■ Problem statement
Reproduce the listing below verbatim.

■ Data for this task
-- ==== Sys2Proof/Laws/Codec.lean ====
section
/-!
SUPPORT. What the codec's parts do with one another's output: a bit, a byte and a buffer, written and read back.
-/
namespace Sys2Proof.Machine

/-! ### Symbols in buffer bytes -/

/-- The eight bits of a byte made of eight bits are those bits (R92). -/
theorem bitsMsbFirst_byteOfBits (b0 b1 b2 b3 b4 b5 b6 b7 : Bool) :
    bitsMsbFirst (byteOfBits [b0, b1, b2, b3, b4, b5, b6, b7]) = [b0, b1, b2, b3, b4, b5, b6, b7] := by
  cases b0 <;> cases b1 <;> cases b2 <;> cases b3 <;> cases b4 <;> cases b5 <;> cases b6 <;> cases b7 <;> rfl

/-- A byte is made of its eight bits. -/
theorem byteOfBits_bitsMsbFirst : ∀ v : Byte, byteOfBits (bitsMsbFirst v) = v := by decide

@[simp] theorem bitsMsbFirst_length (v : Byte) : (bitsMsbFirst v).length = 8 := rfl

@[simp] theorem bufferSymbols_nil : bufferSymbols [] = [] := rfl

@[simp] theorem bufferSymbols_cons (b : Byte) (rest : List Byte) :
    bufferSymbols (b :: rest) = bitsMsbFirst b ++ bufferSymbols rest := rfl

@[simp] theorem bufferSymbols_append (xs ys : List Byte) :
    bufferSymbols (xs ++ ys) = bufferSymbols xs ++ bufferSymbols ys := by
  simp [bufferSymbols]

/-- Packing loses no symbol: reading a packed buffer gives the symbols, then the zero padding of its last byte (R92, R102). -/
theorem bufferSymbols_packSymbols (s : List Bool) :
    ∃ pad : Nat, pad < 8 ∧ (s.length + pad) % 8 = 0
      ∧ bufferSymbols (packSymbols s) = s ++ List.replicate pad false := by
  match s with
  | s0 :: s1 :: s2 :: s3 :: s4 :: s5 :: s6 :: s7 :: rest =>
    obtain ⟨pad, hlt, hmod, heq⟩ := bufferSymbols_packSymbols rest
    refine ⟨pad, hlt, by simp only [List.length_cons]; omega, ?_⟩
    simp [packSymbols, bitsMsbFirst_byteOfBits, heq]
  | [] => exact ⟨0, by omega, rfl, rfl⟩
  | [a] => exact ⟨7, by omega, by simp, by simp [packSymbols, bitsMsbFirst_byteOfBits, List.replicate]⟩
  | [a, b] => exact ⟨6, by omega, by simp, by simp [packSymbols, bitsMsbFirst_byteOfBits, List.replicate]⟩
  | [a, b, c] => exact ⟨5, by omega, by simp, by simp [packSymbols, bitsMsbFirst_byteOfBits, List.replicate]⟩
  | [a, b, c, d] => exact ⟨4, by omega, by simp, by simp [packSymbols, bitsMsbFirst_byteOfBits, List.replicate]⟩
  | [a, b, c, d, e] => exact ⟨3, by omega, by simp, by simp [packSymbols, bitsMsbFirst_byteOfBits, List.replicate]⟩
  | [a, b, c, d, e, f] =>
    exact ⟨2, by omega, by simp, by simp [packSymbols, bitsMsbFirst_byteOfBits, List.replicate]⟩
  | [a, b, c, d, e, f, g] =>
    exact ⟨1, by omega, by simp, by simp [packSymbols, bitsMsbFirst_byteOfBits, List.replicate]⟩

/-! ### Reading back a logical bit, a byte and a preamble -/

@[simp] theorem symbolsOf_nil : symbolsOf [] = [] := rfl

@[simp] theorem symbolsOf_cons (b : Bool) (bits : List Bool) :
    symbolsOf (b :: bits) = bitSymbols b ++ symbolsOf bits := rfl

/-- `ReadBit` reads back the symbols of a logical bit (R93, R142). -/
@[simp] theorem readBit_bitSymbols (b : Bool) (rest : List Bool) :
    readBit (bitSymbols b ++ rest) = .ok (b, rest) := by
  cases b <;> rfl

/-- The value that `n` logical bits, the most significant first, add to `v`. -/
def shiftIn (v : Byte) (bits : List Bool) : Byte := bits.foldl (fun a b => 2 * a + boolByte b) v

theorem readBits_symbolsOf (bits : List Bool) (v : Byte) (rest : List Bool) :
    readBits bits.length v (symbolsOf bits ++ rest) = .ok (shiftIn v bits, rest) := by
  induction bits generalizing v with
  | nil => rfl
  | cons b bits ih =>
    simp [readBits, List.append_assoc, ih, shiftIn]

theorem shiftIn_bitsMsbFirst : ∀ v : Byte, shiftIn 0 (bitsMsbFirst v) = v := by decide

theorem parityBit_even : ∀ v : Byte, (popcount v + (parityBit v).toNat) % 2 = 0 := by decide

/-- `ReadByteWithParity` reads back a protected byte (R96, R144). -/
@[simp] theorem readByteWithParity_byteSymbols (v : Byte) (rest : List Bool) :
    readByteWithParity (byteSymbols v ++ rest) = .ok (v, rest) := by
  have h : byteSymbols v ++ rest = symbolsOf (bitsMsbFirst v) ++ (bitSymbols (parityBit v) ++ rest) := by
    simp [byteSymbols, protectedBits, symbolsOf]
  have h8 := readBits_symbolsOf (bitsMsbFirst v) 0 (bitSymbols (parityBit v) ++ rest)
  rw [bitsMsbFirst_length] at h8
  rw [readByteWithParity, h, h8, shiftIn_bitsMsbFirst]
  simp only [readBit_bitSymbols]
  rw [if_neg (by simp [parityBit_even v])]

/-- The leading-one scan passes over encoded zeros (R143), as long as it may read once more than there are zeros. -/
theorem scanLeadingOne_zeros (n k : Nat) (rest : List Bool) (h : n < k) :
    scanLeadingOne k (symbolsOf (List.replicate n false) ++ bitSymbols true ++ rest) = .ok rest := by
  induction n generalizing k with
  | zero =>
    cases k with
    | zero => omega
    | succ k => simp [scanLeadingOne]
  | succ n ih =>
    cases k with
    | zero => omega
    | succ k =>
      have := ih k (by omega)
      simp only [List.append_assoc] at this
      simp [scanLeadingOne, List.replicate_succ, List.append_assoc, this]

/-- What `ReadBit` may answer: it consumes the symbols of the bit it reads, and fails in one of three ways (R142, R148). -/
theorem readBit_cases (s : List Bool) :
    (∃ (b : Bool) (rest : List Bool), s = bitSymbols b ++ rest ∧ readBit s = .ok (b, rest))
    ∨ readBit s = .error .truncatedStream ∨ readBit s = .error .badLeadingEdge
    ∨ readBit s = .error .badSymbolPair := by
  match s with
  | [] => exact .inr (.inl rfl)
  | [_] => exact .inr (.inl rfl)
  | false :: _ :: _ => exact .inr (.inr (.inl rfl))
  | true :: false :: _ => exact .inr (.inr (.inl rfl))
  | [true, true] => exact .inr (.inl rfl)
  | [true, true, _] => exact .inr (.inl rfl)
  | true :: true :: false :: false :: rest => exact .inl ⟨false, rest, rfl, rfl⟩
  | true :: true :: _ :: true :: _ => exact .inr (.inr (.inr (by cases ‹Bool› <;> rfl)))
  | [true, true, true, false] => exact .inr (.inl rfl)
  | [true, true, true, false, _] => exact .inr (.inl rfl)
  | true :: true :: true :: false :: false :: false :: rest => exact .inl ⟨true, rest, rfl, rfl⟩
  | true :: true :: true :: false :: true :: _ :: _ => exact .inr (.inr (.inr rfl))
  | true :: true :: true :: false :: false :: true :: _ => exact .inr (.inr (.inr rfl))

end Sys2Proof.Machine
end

■ Answer space
-- ==== Sys2Proof/Laws/Codec.lean ====
section
/-!
SUPPORT. What the codec's parts do with one another's output: a bit, a byte and a buffer, written and read back.
-/
namespace Sys2Proof.Machine

/-! ### Symbols in buffer bytes -/

/-- The eight bits of a byte made of eight bits are those bits (R92). -/
theorem bitsMsbFirst_byteOfBits (b0 b1 b2 b3 b4 b5 b6 b7 : Bool) :
    bitsMsbFirst (byteOfBits [b0, b1, b2, b3, b4, b5, b6, b7]) = [b0, b1, b2, b3, b4, b5, b6, b7] := by
  cases b0 <;> cases b1 <;> cases b2 <;> cases b3 <;> cases b4 <;> cases b5 <;> cases b6 <;> cases b7 <;> rfl

/-- A byte is made of its eight bits. -/
theorem byteOfBits_bitsMsbFirst : ∀ v : Byte, byteOfBits (bitsMsbFirst v) = v := by decide

@[simp] theorem bitsMsbFirst_length (v : Byte) : (bitsMsbFirst v).length = 8 := rfl

@[simp] theorem bufferSymbols_nil : bufferSymbols [] = [] := rfl

@[simp] theorem bufferSymbols_cons (b : Byte) (rest : List Byte) :
    bufferSymbols (b :: rest) = bitsMsbFirst b ++ bufferSymbols rest := rfl

@[simp] theorem bufferSymbols_append (xs ys : List Byte) :
    bufferSymbols (xs ++ ys) = bufferSymbols xs ++ bufferSymbols ys := by
  simp [bufferSymbols]

/-- Packing loses no symbol: reading a packed buffer gives the symbols, then the zero padding of its last byte (R92, R102). -/
theorem bufferSymbols_packSymbols (s : List Bool) :
    ∃ pad : Nat, pad < 8 ∧ (s.length + pad) % 8 = 0
      ∧ bufferSymbols (packSymbols s) = s ++ List.replicate pad false := by
  match s with
  | s0 :: s1 :: s2 :: s3 :: s4 :: s5 :: s6 :: s7 :: rest =>
    obtain ⟨pad, hlt, hmod, heq⟩ := bufferSymbols_packSymbols rest
    refine ⟨pad, hlt, by simp only [List.length_cons]; omega, ?_⟩
    simp [packSymbols, bitsMsbFirst_byteOfBits, heq]
  | [] => exact ⟨0, by omega, rfl, rfl⟩
  | [a] => exact ⟨7, by omega, by simp, by simp [packSymbols, bitsMsbFirst_byteOfBits, List.replicate]⟩
  | [a, b] => exact ⟨6, by omega, by simp, by simp [packSymbols, bitsMsbFirst_byteOfBits, List.replicate]⟩
  | [a, b, c] => exact ⟨5, by omega, by simp, by simp [packSymbols, bitsMsbFirst_byteOfBits, List.replicate]⟩
  | [a, b, c, d] => exact ⟨4, by omega, by simp, by simp [packSymbols, bitsMsbFirst_byteOfBits, List.replicate]⟩
  | [a, b, c, d, e] => exact ⟨3, by omega, by simp, by simp [packSymbols, bitsMsbFirst_byteOfBits, List.replicate]⟩
  | [a, b, c, d, e, f] =>
    exact ⟨2, by omega, by simp, by simp [packSymbols, bitsMsbFirst_byteOfBits, List.replicate]⟩
  | [a, b, c, d, e, f, g] =>
    exact ⟨1, by omega, by simp, by simp [packSymbols, bitsMsbFirst_byteOfBits, List.replicate]⟩

/-! ### Reading back a logical bit, a byte and a preamble -/

@[simp] theorem symbolsOf_nil : symbolsOf [] = [] := rfl

@[simp] theorem symbolsOf_cons (b : Bool) (bits : List Bool) :
    symbolsOf (b :: bits) = bitSymbols b ++ symbolsOf bits := rfl

/-- `ReadBit` reads back the symbols of a logical bit (R93, R142). -/
@[simp] theorem readBit_bitSymbols (b : Bool) (rest : List Bool) :
    readBit (bitSymbols b ++ rest) = .ok (b, rest) := by
  cases b <;> rfl

/-- The value that `n` logical bits, the most significant first, add to `v`. -/
def shiftIn (v : Byte) (bits : List Bool) : Byte := bits.foldl (fun a b => 2 * a + boolByte b) v

theorem readBits_symbolsOf (bits : List Bool) (v : Byte) (rest : List Bool) :
    readBits bits.length v (symbolsOf bits ++ rest) = .ok (shiftIn v bits, rest) := by
  induction bits generalizing v with
  | nil => rfl
  | cons b bits ih =>
    simp [readBits, List.append_assoc, ih, shiftIn]

theorem shiftIn_bitsMsbFirst : ∀ v : Byte, shiftIn 0 (bitsMsbFirst v) = v := by decide

theorem parityBit_even : ∀ v : Byte, (popcount v + (parityBit v).toNat) % 2 = 0 := by decide

/-- `ReadByteWithParity` reads back a protected byte (R96, R144). -/
@[simp] theorem readByteWithParity_byteSymbols (v : Byte) (rest : List Bool) :
    readByteWithParity (byteSymbols v ++ rest) = .ok (v, rest) := by
  have h : byteSymbols v ++ rest = symbolsOf (bitsMsbFirst v) ++ (bitSymbols (parityBit v) ++ rest) := by
    simp [byteSymbols, protectedBits, symbolsOf]
  have h8 := readBits_symbolsOf (bitsMsbFirst v) 0 (bitSymbols (parityBit v) ++ rest)
  rw [bitsMsbFirst_length] at h8
  rw [readByteWithParity, h, h8, shiftIn_bitsMsbFirst]
  simp only [readBit_bitSymbols]
  rw [if_neg (by simp [parityBit_even v])]

/-- The leading-one scan passes over encoded zeros (R143), as long as it may read once more than there are zeros. -/
theorem scanLeadingOne_zeros (n k : Nat) (rest : List Bool) (h : n < k) :
    scanLeadingOne k (symbolsOf (List.replicate n false) ++ bitSymbols true ++ rest) = .ok rest := by
  induction n generalizing k with
  | zero =>
    cases k with
    | zero => omega
    | succ k => simp [scanLeadingOne]
  | succ n ih =>
    cases k with
    | zero => omega
    | succ k =>
      have := ih k (by omega)
      simp only [List.append_assoc] at this
      simp [scanLeadingOne, List.replicate_succ, List.append_assoc, this]

/-- What `ReadBit` may answer: it consumes the symbols of the bit it reads, and fails in one of three ways (R142, R148). -/
theorem readBit_cases (s : List Bool) :
    (∃ (b : Bool) (rest : List Bool), s = bitSymbols b ++ rest ∧ readBit s = .ok (b, rest))
    ∨ readBit s = .error .truncatedStream ∨ readBit s = .error .badLeadingEdge
    ∨ readBit s = .error .badSymbolPair := by
  match s with
  | [] => exact .inr (.inl rfl)
  | [_] => exact .inr (.inl rfl)
  | false :: _ :: _ => exact .inr (.inr (.inl rfl))
  | true :: false :: _ => exact .inr (.inr (.inl rfl))
  | [true, true] => exact .inr (.inl rfl)
  | [true, true, _] => exact .inr (.inl rfl)
  | true :: true :: false :: false :: rest => exact .inl ⟨false, rest, rfl, rfl⟩
  | true :: true :: _ :: true :: _ => exact .inr (.inr (.inr (by cases ‹Bool› <;> rfl)))
  | [true, true, true, false] => exact .inr (.inl rfl)
  | [true, true, true, false, _] => exact .inr (.inl rfl)
  | true :: true :: true :: false :: false :: false :: rest => exact .inl ⟨true, rest, rfl, rfl⟩
  | true :: true :: true :: false :: true :: _ :: _ => exact .inr (.inr (.inr rfl))
  | true :: true :: true :: false :: false :: true :: _ => exact .inr (.inr (.inr rfl))

end Sys2Proof.Machine
end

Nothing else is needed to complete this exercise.